> [WHAT TO WORK ON] Once the line with "theorem test_wf_rows : Config.wf" is found in the data, output it and each following line exactly, up to and including the line with "wiring := [2, 0]", and nothing before or after.

Dataset entries

-- ==== Sys2Proof/Laws/State.lean ====
section
/-! SUPPORT. One lemma per field per update of the state, each true by unfolding the update, so that no proof unfolds a
record update. Then what the updates do to the accessors of Machine/Flags.lean. -/

namespace Sys2Proof.Machine

variable (s : State)

/-! ### setSlot -/

@[simp] theorem State.setSlot_cfg (h : Handle) (v : Slot) : (s.setSlot h v).cfg = s.cfg := rfl
@[simp] theorem State.setSlot_slots (h : Handle) (v : Slot) : (s.setSlot h v).slots = s.slots.set h.toNat v h.isLt := rfl
@[simp] theorem State.setSlot_mem (h : Handle) (v : Slot) : (s.setSlot h v).mem = s.mem := rfl
@[simp] theorem State.setSlot_cnt (h : Handle) (v : Slot) : (s.setSlot h v).cnt = s.cnt := rfl
@[simp] theorem State.setSlot_gt (h : Handle) (v : Slot) : (s.setSlot h v).gt = s.gt := rfl
@[simp] theorem State.setSlot_tClk (h : Handle) (v : Slot) : (s.setSlot h v).tClk = s.tClk := rfl
@[simp] theorem State.setSlot_tLat (h : Handle) (v : Slot) : (s.setSlot h v).tLat = s.tLat := rfl
@[simp] theorem State.setSlot_blankForce (h : Handle) (v : Slot) : (s.setSlot h v).blankForce = s.blankForce := rfl
@[simp] theorem State.setSlot_blankSer (h : Handle) (v : Slot) : (s.setSlot h v).blankSer = s.blankSer := rfl
@[simp] theorem State.setSlot_port (h : Handle) (v : Slot) : (s.setSlot h v).port = s.port := rfl
@[simp] theorem State.setSlot_ser (h : Handle) (v : Slot) : (s.setSlot h v).ser = s.ser := rfl
@[simp] theorem State.setSlot_dout (h : Handle) (v : Slot) : (s.setSlot h v).dout = s.dout := rfl
@[simp] theorem State.setSlot_clk (h : Handle) (v : Slot) : (s.setSlot h v).clk = s.clk := rfl
@[simp] theorem State.setSlot_lat (h : Handle) (v : Slot) : (s.setSlot h v).lat = s.lat := rfl
@[simp] theorem State.setSlot_blank (h : Handle) (v : Slot) : (s.setSlot h v).blank = s.blank := rfl
@[simp] theorem State.setSlot_trace (h : Handle) (v : Slot) : (s.setSlot h v).trace = s.trace := rfl
@[simp] theorem State.setSlot_clients (h : Handle) (v : Slot) : (s.setSlot h v).clients = s.clients := rfl
@[simp] theorem State.setSlot_irq (h : Handle) (v : Slot) : (s.setSlot h v).irq = s.irq := rfl
@[simp] theorem State.setSlot_sched (h : Handle) (v : Slot) : (s.setSlot h v).sched = s.sched := rfl

/-! ### setOpen -/

@[simp] theorem State.setOpen_cfg (h : Handle) (b : Bool) : (s.setOpen h b).cfg = s.cfg := rfl
@[simp] theorem State.setOpen_mem (h : Handle) (b : Bool) : (s.setOpen h b).mem = s.mem := rfl
@[simp] theorem State.setOpen_cnt (h : Handle) (b : Bool) : (s.setOpen h b).cnt = s.cnt := rfl
@[simp] theorem State.setOpen_gt (h : Handle) (b : Bool) : (s.setOpen h b).gt = s.gt := rfl
@[simp] theorem State.setOpen_tClk (h : Handle) (b : Bool) : (s.setOpen h b).tClk = s.tClk := rfl
@[simp] theorem State.setOpen_tLat (h : Handle) (b : Bool) : (s.setOpen h b).tLat = s.tLat := rfl
@[simp] theorem State.setOpen_blankForce (h : Handle) (b : Bool) : (s.setOpen h b).blankForce = s.blankForce := rfl
@[simp] theorem State.setOpen_blankSer (h : Handle) (b : Bool) : (s.setOpen h b).blankSer = s.blankSer := rfl
@[simp] theorem State.setOpen_port (h : Handle) (b : Bool) : (s.setOpen h b).port = s.port := rfl
@[simp] theorem State.setOpen_ser (h : Handle) (b : Bool) : (s.setOpen h b).ser = s.ser := rfl
@[simp] theorem State.setOpen_dout (h : Handle) (b : Bool) : (s.setOpen h b).dout = s.dout := rfl
@[simp] theorem State.setOpen_clk (h : Handle) (b : Bool) : (s.setOpen h b).clk = s.clk := rfl
@[simp] theorem State.setOpen_lat (h : Handle) (b : Bool) : (s.setOpen h b).lat = s.lat := rfl
@[simp] theorem State.setOpen_blank (h : Handle) (b : Bool) : (s.setOpen h b).blank = s.blank := rfl
@[simp] theorem State.setOpen_trace (h : Handle) (b : Bool) : (s.setOpen h b).trace = s.trace := rfl
@[simp] theorem State.setOpen_clients (h : Handle) (b : Bool) : (s.setOpen h b).clients = s.clients := rfl
@[simp] theorem State.setOpen_irq (h : Handle) (b : Bool) : (s.setOpen h b).irq = s.irq := rfl
@[simp] theorem State.setOpen_sched (h : Handle) (b : Bool) : (s.setOpen h b).sched = s.sched := rfl
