-- ==== Sys2Proof/Laws/PerInstr.lean ====
section
/-! SUPPORT. What holds of every transaction as syntax, one lemma per constructor. -/

namespace Sys2Proof.Laws.Framed

/-- The request that encodes a well-formed transaction carries exactly PLEN payload bytes (R90, R96), and its HANDLE field is
the handle the transaction names (R93). -/
def Statement (i : Instr) : Prop :=
  i.wf = true → (encode i).framed = true ∧ headerHandle i.header = i.handle

theorem openHandle : Statement .openHandle := fun _ => by decide

theorem close (h : Handle) : Statement (.close h) := fun _ => by
  simp [encode, Request.framed, plen, Instr.header, Instr.payload, Instr.handle]

theorem write (h : Handle) (len : Half) (p : List Byte) (x : Bool) : Statement (.write h len p x) := fun hw => by
  have : p.length = len.toNat := by simpa [Instr.wf] using hw
  simp [encode, Request.framed, plen, Instr.header, Instr.payload, Instr.handle, this]

theorem read (h : Handle) (nb : Bool) (len : Half) (x : Bool) : Statement (.read h nb len x) := fun _ => by
  simp [encode, Request.framed, plen, Instr.header, Instr.payload, Instr.handle]

theorem setLatchDelay (h : Handle) (len : Half) (p : List Byte) (x : Bool) : Statement (.setLatchDelay h len p x) := fun hw => by
  have : p.length = len.toNat := by simpa [Instr.wf] using hw
  simp [encode, Request.framed, plen, Instr.header, Instr.payload, Instr.handle, this]

theorem setClockDelay (h : Handle) (len : Half) (p : List Byte) (x : Bool) : Statement (.setClockDelay h len p x) := fun hw => by
  have : p.length = len.toNat := by simpa [Instr.wf] using hw
  simp [encode, Request.framed, plen, Instr.header, Instr.payload, Instr.handle, this]

theorem setGamma (h : Handle) (len : Half) (p : List Byte) (x : Bool) : Statement (.setGamma h len p x) := fun hw => by
  have : p.length = len.toNat := by simpa [Instr.wf] using hw
  simp [encode, Request.framed, plen, Instr.header, Instr.payload, Instr.handle, this]

theorem setBlank (h : Handle) (len : Half) (p : List Byte) (x : Bool) : Statement (.setBlank h len p x) := fun hw => by
  have : p.length = len.toNat := by simpa [Instr.wf] using hw
  simp [encode, Request.framed, plen, Instr.header, Instr.payload, Instr.handle, this]

theorem ctrlUnsupported4To7 (h : Handle) (c : BitVec 2) (len : Half) (p : List Byte) (x : Bool) :
    Statement (.ctrlUnsupported4To7 h c len p x) := fun hw => by
  have : p.length = len.toNat := by simpa [Instr.wf] using hw
  simp [encode, Request.framed, plen, Instr.header, Instr.payload, Instr.handle, this]

theorem ctrlUnsupported8To15 (h : Handle) (c : BitVec 3) (len : Half) (p : List Byte) (x : Bool) :
    Statement (.ctrlUnsupported8To15 h c len p x) := fun hw => by
  have : p.length = len.toNat := by simpa [Instr.wf] using hw
  simp [encode, Request.framed, plen, Instr.header, Instr.payload, Instr.handle, this]

theorem cancel (h : Handle) : Statement (.cancel h) := fun _ => by
  simp [encode, Request.framed, plen, Instr.header, Instr.payload, Instr.handle]

end Sys2Proof.Laws.Framed
end

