-- ==== Sys2Proof/Tests/Slice0.lean ====
section
/-! SUPPORT. Small tests, with expected results from spec/95_test_vectors.md or by hand from the rules, and for every
obligation with hypotheses a witness that meets them. -/

namespace Sys2Proof.Tests

open Sys2Proof.Machine

/-! ### Configurations and states -/

/-- Configuration TINY (spec/95_test_vectors.md section 0). -/
def tiny : Config where
  rows := 2
  cols := 1
  gammaBits := 4
  nativeBits := 6
  doutW := 2
  wiring := [1, 0]
  rotate := false
  dataActiveLow := false
  clkActiveLow := false
  latActiveLow := false
  blankActiveLow := false
  cntW := 32
  maxHandles := 16
  gtReset := defaultGamma 4
  tClkResetNs := 10
  tLatResetNs := 20

/-- TINY after reset with handles 0 and 1 open. -/
def two : State := ((State.resetWith tiny).setSlot 0 ⟨true, 0, none⟩).setSlot 1 ⟨true, 0, none⟩

/-- The frame FT (spec/95_test_vectors.md section 0) in memory. -/
def ftMem : Memory := [(0, 0x11), (1, 0xFF), (3, 0x22), (4, 0x88), (5, 0x80)]

/-- `two` with a READ 1, 6 pending. -/
def waiting : State := two.setPend 1 (some ⟨0, 6, false⟩)

/-- `waiting` just after handle 0 has committed FT: the emission is about to begin. -/
def emitting : State := { waiting with mem := ftMem, port := .held 0 6, ser := .run 0 }

/-- `emitting` after the last step of the emission: the frame-ready step is next. -/
def emitted : State := { emitting with ser := .idle, blankSer := false, blank := false }

/-- `two` with one client that presents `r` and is chosen. -/
def asking (r : Request) : State := { two with clients := [⟨[r], none⟩], sched := [.client 0] }

/-- A field of the next state, if there is one. -/
def next? {α : Type} (f : State → α) : Result → Option α
  | .next s => some (f s)
  | .fault _ => none
  | .refused _ => none

/-- The STATUS and COUNT words of the responses in a trace. -/
def responses (s : State) : List Word := s.trace.filterMap (fun e => match e with | .resp w _ => some w | _ => none)

/-- The words that a serializer run puts on DOUT. -/
def doutWords (s : State) : List DoutWord :=
  s.trace.filterMap (fun e => match e with | .pinSet (.dout w) => some w | _ => none)

/-! ### WellFormed (R12, R90, R96) -/

theorem test_wf_tiny : tiny.wf = true := by decide
theorem test_wf_defaults : (Config.defaults 0 0).wf = true := by decide
theorem test_wf_payload_length :
    Instr.wf (.write 0 2 [1] false) = false ∧ Instr.wf (.setLatchDelay 0 4 [1] false) = false
    ∧ Instr.wf (.setClockDelay 0 4 [1] false) = false ∧ Instr.wf (.setGamma 0 4 [1] false) = false
    ∧ Instr.wf (.setBlank 0 4 [1] false) = false ∧ Instr.wf (.ctrlUnsupported4To7 0 0 4 [1] false) = false
    ∧ Instr.wf (.ctrlUnsupported8To15 0 0 4 [1] false) = false := by decide
theorem test_wf_rows : Config.wf { tiny with rows := 0, wiring := [] } = false := by decide
theorem test_wf_cols : Config.wf { tiny with cols := 0 } = false := by decide
theorem test_wf_gammaBits :
    Config.wf { tiny with gammaBits := 0 } = false ∧ Config.wf { tiny with gammaBits := 17, nativeBits := 17 } = false := by
  decide
theorem test_wf_nativeBits :
    Config.wf { tiny with nativeBits := 3 } = false ∧ Config.wf { tiny with nativeBits := 65536 } = false := by decide
theorem test_wf_doutW :
    Config.wf { tiny with doutW := 0 } = false ∧ Config.wf { tiny with doutW := 65 } = false := by decide
theorem test_wf_wiring :
    Config.wf { tiny with wiring := [1] } = false ∧ Config.wf { tiny with wiring := [1, 1] } = false
    ∧ Config.wf { tiny with wiring := [2, 0] } = false := by decide
theorem test_wf_cntW : Config.wf { tiny with cntW := 0 } = false := by decide
theorem test_wf_maxHandles :
    Config.wf { tiny with maxHandles := 0 } = false ∧ Config.wf { tiny with maxHandles := 17 } = false := by decide

/-! ### Decoding: a word of every constructor, written out from R91 and R105 -/

theorem test_decode_open : decodeTableWord 32 0b00010000000000000000000000000000 = some .openHandle := by decide
theorem test_decode_close : decodeTableWord 32 0b00101010000000000000000000000000 = some (.close 10) := by decide
theorem test_decode_write :
    decodeBytes false [0x02, 0x00, 0x00, 0x31, 0x07, 0x08, 0x09] = .ok (.write 1 2 [7, 8] false, [9]) := by decide
theorem test_decode_read : decodeTableWord 32 0b01000010100000000000000001100100 = some (.read 2 true 100 false) := by decide
theorem test_decode_setLatchDelay :
    decodeBytes true [0x01, 0x00, 0x00, 0x50, 0xF4] = .ok (.setLatchDelay 0 1 [0xF4] true, []) := by decide
theorem test_decode_setClockDelay :
    decodeBytes false [0x01, 0x00, 0x01, 0x53, 0xD0] = .ok (.setClockDelay 3 1 [0xD0] false, []) := by decide
theorem test_decode_setGamma :
    decodeBytes false [0x02, 0x00, 0x02, 0x5F, 0xC5, 0xAB] = .ok (.setGamma 15 2 [0xC5, 0xAB] false, []) := by decide
theorem test_decode_setBlank :
    decodeBytes false [0x01, 0x00, 0x03, 0x50, 0x01] = .ok (.setBlank 0 1 [1] false, []) := by decide
theorem test_decode_ctrlUnsupported4To7 :
    decodeTableWord 32 0b01010001011100000000000000000000 = none
    ∧ decodeTableWord 32 0b01010001000001110000000000000000 = some (.ctrlUnsupported4To7 1 3 0 [] false) := by decide
theorem test_decode_ctrlUnsupported8To15 :
    decodeTableWord 32 0b01010000000011010000000000000001 = some (.ctrlUnsupported8To15 0 5 1 [0] false) := by decide
theorem test_decode_cancel : decodeTableWord 32 0b01100001000000000000000000000000 = some (.cancel 1) := by decide

/-- The ILLEGAL rows of spec/95_test_vectors.md 2.8. -/
theorem test_decode_illegal :
    [0x00000000, 0x70000000, 0xF0000000, 0x7F000000, 0x10000001, 0x11000000, 0x30100001, 0x30800001, 0x30010001,
      0x20000001, 0x60000001, 0x50800004, 0x42010000].all (fun w => (decodeTableWord 32 w).isNone) = true := by decide

/-- A stream that ends inside a request holds no request yet (R104). -/
theorem test_decode_truncated :
    decodeBytes false [0x02, 0x00, 0x00, 0x30, 0x07] = .error .truncated
    ∧ decodeBytes false [0x02, 0x00, 0x00] = .error .truncated := by decide

/-! ### One step of each transaction -/

/-- V-OC-1, rows 1 and 5: the least free slot, with a fresh cursor. -/
theorem test_open :
    next? responses (exec .openHandle (two.setSlot 1 ⟨false, 5, none⟩)) = some [0x01000000]
    ∧ next? (fun t => t.slot 1) (exec .openHandle (two.setSlot 1 ⟨false, 5, none⟩)) = some ⟨true, 0, none⟩ := by decide

/-- V-OC-2, row 3: NOHANDLE with HANDLE 0. -/
theorem test_open_full :
    next? responses (exec .openHandle { two with cfg := { tiny with maxHandles := 2 } }) = some [0x70000000] := by decide

/-- V-OC-1, rows 3 and 4. -/
theorem test_close :
    next? responses (exec (.close 1) two) = some [0x01000000]
    ∧ next? responses (exec (.close 1) (two.setOpen 1 false)) = some [0x61000000] := by decide

/-- V-WR-5: a partial write commits with COUNT 2, and the last byte is discarded. -/
theorem test_write_partial :
    next? (fun t => (t.mem, t.port, t.ser, responses t)) (exec (.write 0 3 [7, 8, 9] false) (two.setPos 0 4))
      = some ([(4, 7), (5, 8)], .held 0 2, .run 0, []) := by decide

/-- V-WR-9: a write from the boundary starts at 0. -/
theorem test_write_from_boundary :
    next? (fun t => (t.mem, (t.slot 0).pos, responses t)) (exec (.write 0 2 [7, 8] false) (two.setPos 0 6))
      = some ([(0, 7), (1, 8)], 2, [0x00000002]) := by decide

> [EXERCISE RESPONSE]
theorem test_wf_rows : Config.wf { tiny with rows := 0, wiring := [] } = false := by decide
theorem test_wf_cols : Config.wf { tiny with cols := 0 } = false := by decide
theorem test_wf_gammaBits :
    Config.wf { tiny with gammaBits := 0 } = false ∧ Config.wf { tiny with gammaBits := 17, nativeBits := 17 } = false := by
  decide
theorem test_wf_nativeBits :
    Config.wf { tiny with nativeBits := 3 } = false ∧ Config.wf { tiny with nativeBits := 65536 } = false := by decide
theorem test_wf_doutW :
    Config.wf { tiny with doutW := 0 } = false ∧ Config.wf { tiny with doutW := 65 } = false := by decide
theorem test_wf_wiring :
    Config.wf { tiny with wiring := [1] } = false ∧ Config.wf { tiny with wiring := [1, 1] } = false
    ∧ Config.wf { tiny with wiring := [2, 0] } = false := by decide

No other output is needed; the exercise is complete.